→ **Task requirements**
Would you copy out each line of the records below that includes the word "MalReason"?

### Source material ###

/-! ### The halt test comes first (R115) -/

/-- Opcode 0 is `halt` (R75). -/
theorem decode_of_opcodeField_zero {w : Byte} (h : opcodeField w = 0#3) : decode w = .halt (operandField w) := by
  rw [decode, h]
  rfl

/-- A micro-step at opcode 0, or at a pc outside the code region, halts. -/
theorem microStep_of_halt_test {s : State} (h : opcodeField (s.cell s.pc.toNat) = 0#3 ∨ 30 ≤ s.pc.toNat) :
    microStep s = .next s.halt := by
  rw [microStep_eq]
  obtain zero | outside := h
  · rw [decode_of_opcodeField_zero zero, exec_halt, ite_self]
  · exact if_pos outside

/-- A step at opcode 0, or at a pc outside the code region, halts in its first micro-step. -/
theorem step_of_halt_test {s : State} (running : s.status = .running)
    (h : opcodeField (s.cell s.pc.toNat) = 0#3 ∨ 30 ≤ s.pc.toNat) : step s = .next s.halt :=
  step_of_microStep running (microStep_of_halt_test (s := { s with k := 0 }) h) rfl

/-- Settles O10: both are `State.halt`, which writes the status and the counter only. -/
theorem haltTestComesBeforeExecution : Obligations.HaltTestComesBeforeExecution :=
  fun _ running test => ⟨microStep_of_halt_test test, step_of_halt_test running test⟩

/-! ### The stopped machine (R119) -/

/-- A step leaves a stopped machine as it is. -/
theorem step_stopped {s : State} (h : s.status ≠ .running) : step s = .next s := if_neg h

/-- Settles O9: a faulted machine is stopped, and a run returns a stopped machine. -/
theorem stoppedMachineStaysStopped : Obligations.StoppedMachineStaysStopped := by
  refine ⟨fun s stopped => step_stopped stopped, fun s kind fpc fw fuel faulted => ?_⟩
  have stopped : s.status ≠ .running := by simp [faulted]
  exact ⟨step_stopped stopped, run_stopped stopped fuel⟩

/-! ### Where the pc goes (R118) -/

/-- The pc of a micro-step from `s` to `t`, one case per way of ending: it stays where the machine stops, goes to the
target of a taken jump, and moves one up inside the code region otherwise. -/
inductive PcMove (s t : State) : Prop where
  | stopped (status : t.status ≠ .running) (pc : t.pc = s.pc)
  | taken (status : t.status = s.status) (target : s.jumpTarget = some t.pc)
  | advanced (status : t.status = s.status) (target : s.jumpTarget = none) (inside : s.pc.toNat ≤ 29)
      (pc : t.pc.toNat = s.pc.toNat + 1)

/-- The increment does not wrap inside the code region. -/
theorem toNat_pc_succ {pc : Addr} (h : pc.toNat ≤ 29) : (pc + 1#5).toNat = pc.toNat + 1 := by
  rw [BitVec.toNat_add, BitVec.toNat_ofNat]
  omega

/-- A micro-step with a jump to take goes to its target, or raises at the chain bound. -/
theorem pcMove_of_target {s t : State} {a : Addr} (target : s.jumpTarget = some a) (h : microStep s = .next t) :
    PcMove s t := by
  obtain rfl := Host.Outcome.next.inj ((microStep_of_target target).symm.trans h)
  obtain ⟨_, e⟩ | ⟨_, e⟩ := takeJump_cases a s
  · rw [e]
    exact .stopped (by simp) rfl
  · rw [e]
    exact .taken rfl target

/-- A micro-step with no jump to take stops, or moves the pc one up. -/
theorem pcMove_of_no_target {s t : State} (target : s.jumpTarget = none) (h : microStep s = .next t) :
    PcMove s t := by
  obtain rfl | ⟨code, he⟩ := microStep_cases h
  · exact .stopped (by simp) rfl
  have inside : s.pc.toNat ≤ 29 := Nat.le_of_lt_succ code
  have up {u : State} (status : u.status = s.status) (pc : u.pc = s.pc + 1#5) : PcMove s u :=
    .advanced status target inside (pc ▸ toNat_pc_succ inside)
  have noJump (a : Addr) := mt (jumpTarget_eq_some (s := s) (a := a)).mpr (by simp [target])
  have outside : ¬ Config.codeLimit ≤ s.pc.toNat := Nat.not_le.mpr code
  generalize decode (s.cell s.pc.toNat) = i at he noJump
  cases exec_next he with
  | jumped hi => exact absurd ⟨outside, hi⟩ (noJump _)
  | exceeded hi => exact absurd ⟨outside, hi⟩ (noJump _)
  | halted => exact .stopped (by simp) rfl
  | exhausted => exact .stopped (by simp) rfl
  | invalid => exact .stopped (by simp) rfl
  | fellThrough => exact up rfl rfl
  | loaded => exact up rfl rfl
  | input => exact up rfl rfl
  | stored => exact up rfl rfl
  | output => exact up rfl rfl
  | added => exact up rfl rfl
  | subtracted => exact up rfl rfl

/-- Every micro-step that answers a next state moves the pc as `PcMove` lists. -/
theorem microStep_pcMove {s t : State} (h : microStep s = .next t) : PcMove s t := by
  cases target : s.jumpTarget with
  | none => exact pcMove_of_no_target target h
  | some a => exact pcMove_of_target target h

/-- Settles O12, by the cases of `PcMove`, each of which meets the hypotheses of one clause only. -/
theorem pcAdvancesExactlyWithoutHaltJumpOrRaise : Obligations.PcAdvancesExactlyWithoutHaltJumpOrRaise := by
  intro s t running h
  cases microStep_pcMove h with
  | stopped status pc => exact ⟨fun go => absurd go status, fun go => absurd go status, fun _ => pc⟩
  | taken status target =>
    refine ⟨fun _ noJump => ?_, fun _ a jump => ?_, fun stop => absurd (status.trans running) stop⟩
    · exact absurd (target.symm.trans noJump) (by simp)
    · exact Option.some.inj (target.symm.trans jump)
  | advanced status target inside pc =>
    refine ⟨fun _ _ => ⟨pc, inside, by omega⟩, fun _ a jump => ?_, fun stop => absurd (status.trans running) stop⟩
    exact absurd (target.symm.trans jump) (by simp)

/-! ### The port region (R117) -/

/-- Outside the code region no jump is taken. -/
theorem jumpTarget_of_port {s : State} (h : 30 ≤ s.pc.toNat) : s.jumpTarget = none := if_pos h

/-- A chain whose first micro-step takes no jump is that micro-step. -/
theorem chain_of_no_target {s : State} (target : s.jumpTarget = none) (n : Nat) : chain n s = microStep s := by
  cases n with
  | zero => rfl
  | succ n =>
    rw [chain]
    cases h : microStep s with
    | next t => simp [State.midChain, microStep_of_no_target target h]
    | fault r => rfl
    | refused r => rfl

/-- A chain with a jump to take, below the bound, goes on from the target. -/
theorem chain_succ_of_target {s : State} {a : Addr} (target : s.jumpTarget = some a) (below : s.k < s.chainBound)
    (n : Nat) : chain (n + 1) s = chain n { s with pc := a, k := s.k + 1 } := by
  rw [chain, microStep_of_target target, takeJump, if_neg (Nat.ne_of_lt below)]
  simp [State.midChain]

/-- A chain goes on from wherever its taken jumps lead while the bound allows them. -/
theorem chain_add_of_followJumps {m : Nat} {s u : State} (h : followJumps m s = some u)
    (below : s.k + m ≤ s.chainBound) (n : Nat) : chain (n + m) s = chain n { u with k := s.k + m } := by
  induction m generalizing s u with
  | zero =>
    obtain rfl : s = u := Option.some.inj h
    rfl
  | succ m ih =>
    cases target : s.jumpTarget with
    | none => simp [followJumps, target] at h
    | some a =>
      have rest : followJumps m { s with pc := a, k := s.k + 1 } = some { u with k := s.k + 1 } := by
        rw [followJumps_succ target] at h
        simpa [h] using followJumps_counter (s.k + 1) m { s with pc := a }
      have bound : s.k + 1 + m ≤ s.chainBound := by omega
      calc chain (n + (m + 1)) s
          = chain (n + m) { s with pc := a, k := s.k + 1 } := chain_succ_of_target target (by omega) (n + m)
        _ = chain n { u with k := s.k + 1 + m } := by rw [ih rest bound]
        _ = chain n { u with k := s.k + (m + 1) } := by rw [Nat.add_right_comm, Nat.add_assoc]
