-- ==== Sys2Proof/Machine/Types.lean ====
section
/-! DEFINITION. The data the block moves: frames, messages, input lines, events, verdicts, and the encoded form of an
operation (10_state.md, 30_encoding.md, 60_exceptions.md). -/

namespace Sys2Proof

/-- A Binary Frame as interface signals (R96): `id[28:0]`, `ide`, `dlc[3:0]`, `data[0..7]`. The bytes at or above `dlc`
are whatever the transport presents; no decoder reads them (R75, R185). -/
structure Frame where
  /-- The 29-bit identifier, bit 28 first on the wire (R10, R68). -/
  id : BitVec 29
  /-- The "extended" marker (R96). -/
  ide : Bool
  /-- The payload length (R96). -/
  dlc : BitVec 4
  /-- The payload bytes (R96). -/
  data : Vector Byte 8
deriving DecidableEq, Repr

/-- ENV's answer to a bus submit (R263). -/
inductive BusAnswer where
  | ok
  | timeout
  | error
deriving DecidableEq, Repr

/-- A Converter Message (R101): a frame, or a length-tracked sentence buffer (R62, R94). -/
inductive Msg where
  | fromBus (f : Frame)
  | fromSerial (buf : List Byte)
deriving DecidableEq, Repr

/-- One line of the stimulus notation (R117), what ENV presents to one agent. `can` stands for both frame lines:
`can` has `ide` = 1, `canstd` has `ide` = 0. -/
inductive Token where
  /-- The serial transport delivers a byte: one SRX operation. -/
  | rx (b : Byte)
  /-- The bus transport delivers a frame: one BRX.ENQ. -/
  | can (f : Frame)
  /-- The consumer dequeues: one CON.DEQ. -/
  | deq
  /-- The consumer translates `cur`; `r` is ENV's answer if a submit happens: one CON.EXEC. -/
  | exec (r : BusAnswer)
  /-- The reset input: RESET. -/
  | reset
deriving DecidableEq, Repr

/-- The two producers, as the source of an enqueue (R252). -/
inductive Producer where
  | bus
  | ser
deriving DecidableEq, Repr

/-- The reasons of UnrecognizedIdentifier (R297). -/
inductive UnrecReason where
  | pgn
  | tag
deriving DecidableEq, Repr

/-- The reasons of MalformedInput, in the order of their codes (R297). -/
inductive MalReason where
  | noDollar
  | tooShort
  | badChecksumFormat
  | checksumMismatch
  | fieldMissing
  | fieldEmpty
  | notNumeric
  | outOfRange
  | frameShort
  | frameInvariant
  | outputOverflow
deriving DecidableEq, Repr

/-- The reasons of TransportFailure (R297). -/
inductive TxReason where
  | timeout
  | error
deriving DecidableEq, Repr

/-- A `diag` event: an error class and its reason (R290, R296, R297). Its pair of codes is `Event.codes`. -/
inductive Event where
  | unrecognizedIdentifier (r : UnrecReason)
  | malformedInput (r : MalReason)
  | backpressure (src : Producer)
  | transportFailure (r : TxReason)
deriving DecidableEq, Repr

/-- The verdict of CS.CHK (R135). -/
inductive Verdict where
  | absent
  | badFormat
  | isMatch
  | mismatch
deriving DecidableEq, Repr

/-- What a sub-operation returns to its caller (R35, log entry 9). -/
inductive Ret where
  /-- The wire sentence of a decoder or of CS.GEN. -/
  | sentence (out : List Byte)
  /-- The frame of an encoder. -/
  | frame (f : Frame)
  /-- The result of CS.CHK. -/
  | verdict (v : Verdict) (bodyEnd : Nat)
deriving DecidableEq, Repr

/-- The handlers of the PGN decode table (R38). -/
inductive Decoder where
  | hdt
  | dpt
  | vtg
deriving DecidableEq, Repr

/-- The handlers of the sentence encode table (R39). -/
inductive Encoder where
  | hdt
  | dpt
deriving DecidableEq, Repr

/-- The encoded form of one operation: the format of its row in opcode_table.json together with the bits of that format
(R90; log entry 1). -/
inductive OpWord where
  /-- BYTE: 8 bits (R91). -/
  | byte (b : Byte)
  /-- FRAME: the signals of a received frame (R96). -/
  | frame (f : Frame)
  /-- STATE: CON.DEQ, selected by state and no bits. -/
  | state
  /-- MSG: the 1-bit tag of the message in `cur` (R101), and ENV's answer on the `exec` line (R117). -/
  | msg (tag : BitVec 1) (r : BusAnswer)
  /-- CANID: the frame a decoder is given, selected by `id[25:8]` (R102). -/
  | canid (f : Frame)
  /-- TAG3: the sentence buffer an encoder is given, selected by `buf[3..6)` (R103). -/
  | tag3 (buf : List Byte)
  /-- SUB, CS.GEN: called by a decoder on a body. -/
  | gen (body : List Byte)
  /-- SUB, CS.CHK: called on a sentence buffer. -/
  | chk (buf : List Byte)
  /-- RESET: the reset input. -/
  | reset
deriving DecidableEq, Repr

/-- Why an encoded form selects no operation. -/
inductive DecodeError where
  /-- A CANID whose frame breaks its invariant: R172 drops it before the lookup. -/
  | frameInvariant
  /-- A TAG3 whose buffer fails R211 or R212: it is dropped before the lookup. -/
  | sentenceChecks
  /-- A CS.CHK on the empty buffer: its operand has `len >= 1` (R135). -/
  | emptyBuffer
deriving DecidableEq, Repr

end Sys2Proof
end

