-- ==== Sys2Proof/Machine/State.lean ====
section
/-! DEFINITION. The state of the block (10_state.md R20 to R44), its reset value (R43), and why a step can stop. -/

namespace Sys2Proof.Machine

/-- The state. Each byte space and the queue is held as the list of its live entries, so that a stale byte has no value
(R75, 93 U1; log entry 5). -/
structure State where
  /-- `rbuf[0..rcur)`, the pending line (R21, R22). -/
  rbuf : List Byte
  /-- The queued messages, oldest first: `qmem[(qhead + k) mod 32]` for `k < qcount` (R23, R24). -/
  queue : List Msg
  /-- `qhead` (R24, R33). -/
  qhead : Fin 32
  /-- `bp_count` (R36). -/
  bpCount : BitVec 32
  /-- `cur`, none while `cphase` = IDLE (R25, R44 f). -/
  cur : Option Msg
  /-- `obuf[0..olen)`, the last decoded sentence (R26). -/
  obuf : List Byte
  /-- `ser_tx`, oldest first (R28). -/
  serTx : List Byte
  /-- `bus_tx`, oldest first (R28). -/
  busTx : List (Frame × BusAnswer)
  /-- `diag`, oldest first (R28). -/
  diag : List Event
  /-- The model's own: the lines ENV presents, next first (R117; log entry 2). -/
  inputs : List Token
  /-- The model's own: what the last sub-operation called by itself returned, none if it raised (R35; log entry 9). -/
  ret : Option Ret
  /-- The model's own: how many free values have been drawn (log entry 8). -/
  freeCtr : Nat
deriving DecidableEq, Repr

/-- The phase of the consumer (R34). -/
inductive CPhase where
  | idle
  | busy
deriving DecidableEq, Repr

/-- `rcur` (R22). -/
def State.rcur (s : State) : Nat := s.rbuf.length

/-- `qcount` (R24). -/
def State.qcount (s : State) : Nat := s.queue.length

/-- Slot `i` of `qmem`: the message at distance `k` from `qhead` stands in slot `(qhead + k) mod 32` (R24); a free slot
holds nothing. -/
def State.qmem (s : State) (i : Fin 32) : Option Msg := s.queue[(i - s.qhead).val]?

/-- `cphase`: BUSY exactly when `cur` holds a message (R44 f). -/
def State.cphase (s : State) : CPhase := if s.cur.isSome then .busy else .idle

/-- `olen` (R26). -/
def State.olen (s : State) : Nat := s.obuf.length

/-- The block has no fault: "No condition inside the translation core is fatal" (R295). No constructor, so no step can
answer one. -/
inductive Fault where
deriving DecidableEq, Repr

/-- Why a step is refused. -/
inductive Refusal where
  /-- Raised by an arm of `exec` whose operation has no meaning yet. No arm raises it. Safe: the model says nothing. -/
  | notModelled (mnemonic : String)
  /-- Raised by `step` if the decoder rejected the next input. No input line is rejected, so no step raises it. Safe:
  the model says nothing. -/
  | undecodable (e : DecodeError)
deriving DecidableEq, Repr

/-- The state after reset (R43): every cursor, count and trace at zero or empty, the consumer IDLE, no live byte in any
buffer. The model's own fields: no input pending, nothing returned, no free value drawn (log entries 2, 8, 9). -/
def State.reset : State where
  rbuf := []
  queue := []
  qhead := 0
  bpCount := 0#32
  cur := none
  obuf := []
  serTx := []
  busTx := []
  diag := []
  inputs := []
  ret := none
  freeCtr := 0

end Sys2Proof.Machine
end

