-- ==== Sys2Proof/Machine/Reassembler.lean ====
section
/-! DEFINITION. The sentence reassembler: RX.CR, RX.LF, RX.DATA (41_reassembler.md R150 to R158). -/

namespace Sys2Proof.Machine

/-- RX.CR (R151): "`\r` is discarded unconditionally". -/
def execRxCr (s : State) : Host.Outcome State Fault Refusal := .next s

/-- RX.LF (R152): emit the pending line if it is non-empty and starts with `'$'`; the cursor resets in either case. -/
def execRxLf (s : State) : Host.Outcome State Fault Refusal :=
  .next
    (if s.rbuf.head? = some chDollar then { enqueue (.fromSerial s.rbuf) .ser s with rbuf := [] }
      else { s with rbuf := [] })

/-- RX.DATA (R154): append if the buffer has room, else drop the byte. -/
def execRxData (b : Byte) (s : State) : Host.Outcome State Fault Refusal :=
  .next (if s.rbuf.length < cfg.rcap then { s with rbuf := s.rbuf ++ [b] } else s)

end Sys2Proof.Machine
end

###

→ **Output for this exercise**
inductive MalReason where
  | malformedInput (r : MalReason)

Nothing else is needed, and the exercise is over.